Problem description: Set down, character for character, everything in the records below from the line holding "rcases hr with" down to the line holding "def lateClock : TimeLink", and no other line.
** Data to examine follows **
theorem record_checked (number : Nat) : checkStored (record number) := by
  simp [checkStored, record, newRecord, State.reset, recordCheck, recordBody]

theorem twoHeld_ok : JournalOk twoHeld :=
  ⟨by decide, by decide, by decide, by decide, by decide, by decide,
   by intro r hr
      simp only [twoHeld, List.mem_cons, List.not_mem_nil, or_false] at hr
      rcases hr with rfl | rfl <;> exact record_checked _,
   by intro a ha; cases ha⟩

theorem witness_StepKeepsJournal : ∃ t, JournalOk twoHeld ∧ step { State.reset with jn := twoHeld } = .next t :=
  ⟨_, twoHeld_ok, rfl⟩

/-- A valid clock at the end of the last day, in RESYNC with the count 2. -/
def lateClock : TimeLink :=
  { State.reset.tl with valid := true, day := 65535, second := 86399, phase := some 0, mode := .resync, resync := some 2,
                        watchEnd := some 30000 }

theorem witness_StepKeepsClockAndLink : ∃ t, TimeOk lateClock ∧ step (withTl lateClock) = .next t :=
  ⟨_, ⟨by decide, by decide, by decide, by decide, by decide, by decide, by decide, by decide, by decide⟩, rfl⟩

/-- Key 7 ACTIVE and the signing key. -/
def keyed : State :=
  { State.reset with
    su := { State.reset.su with keys := State.reset.su.keys.set 7 { state := .active, word := 0xBEEF#16 } }
    cfg := { factorySettings with signingKey := 7 } }

theorem witness_StepKeepsSettingsAndSigningKey :
    ∃ t, SettingsOk keyed.cfg ∧ signingPresent keyed.su keyed.cfg = true ∧ step keyed = .next t :=
  ⟨_, by unfold SettingsOk; decide, by decide, rfl⟩

/-- The factory's key table, and one with a key. -/
theorem witness_StepKeepsSettings_keys : ∃ t, KeysOk State.reset.su.keys ∧ KeysOk keyed.su.keys ∧ step keyed = .next t :=
  ⟨_, by unfold KeysOk; decide, by unfold KeysOk; decide, rfl⟩

theorem witness_StepKeepsTapStates : ∃ t, TapsOk (portIn .verdictReady (some (verdictOf .denied)))
    ∧ step (portIn .verdictReady (some (verdictOf .denied))) = .next t :=
  ⟨_, ⟨by decide, by intro p; cases p <;> exact ⟨by decide, by decide, by decide, by decide, by decide, by decide, by decide⟩⟩,
   rfl⟩

theorem witness_GrantsOnlyAtCompletion :
    ∃ t, exec (.faultClear .a []) (withAc fullAisle) = .next t ∧ passages (withAc fullAisle).ac = 2 :=
  ⟨_, rfl, by decide⟩

theorem witness_HeldRecordsChangeOnlyByTwo :
    ∃ t, exec (.faultClear .a []) { State.reset with jn := twoHeld } = .next t ∧ twoHeld.held.length = 2 :=
  ⟨_, rfl, by decide⟩

theorem witness_LaneCommandLeavesOtherPort :
    ∃ t, lanePort (.tap .a image) = some .a ∧ Port.a ≠ Port.b ∧ exec (.tap .a image) State.reset = .next t :=
  ⟨_, rfl, by decide, rfl⟩

/-- A LOCKED_OUT aisle with the flag set. -/
def lockedAisle : Aisle := { factoryAisle with lockedOut := true, faultInProgress := true }

theorem witness_FaultStatesEnd_lockout : ∃ t, exec (.restore 1 []) (withAc lockedAisle) = .next t
    ∧ (withAc lockedAisle).ac.lockedOut = true ∧ t.ac.lockedOut = false := ⟨_, rfl, rfl, by decide⟩
theorem witness_FaultStatesEnd_flag :
    ∃ t, exec (.faultClear .a []) (withAc { lockedAisle with lockedOut := false }) = .next t
      ∧ t.ac.faultInProgress = false := ⟨_, rfl, by decide⟩

/-- Every field at the greatest value its bits hold. -/
def widest : CardImage :=
  { serial := 4294967295, format := 255, keyIndex := 7, pass := true, cls := 7, spareBit := true, seq := 65535,
    balance := -8388608, journeyIn := true, overdraft := true, exitRecorded := true, unusedFlags := 31, entryStation := 4095,
    entryZone := 15, entryDay := 65535, entryMinute := 65535, spareByte := 255, exitDay := 65535, exitMinute := 65535,
    spendDay := 65535, daySpend := 65535, passExpiry := 65535, zoneLow := 15, zoneHigh := 15, check := 0xFFFF#16 }

theorem witness_ImageBytesAndFieldsAgree : ImageInRange widest ∧ (imageBytes widest).length = 32 := by
  unfold ImageInRange; decide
** End of Data to examine **
Answer space:
      rcases hr with rfl | rfl <;> exact record_checked _,
   by intro a ha; cases ha⟩

theorem witness_StepKeepsJournal : ∃ t, JournalOk twoHeld ∧ step { State.reset with jn := twoHeld } = .next t :=
  ⟨_, twoHeld_ok, rfl⟩

/-- A valid clock at the end of the last day, in RESYNC with the count 2. -/
def lateClock : TimeLink :=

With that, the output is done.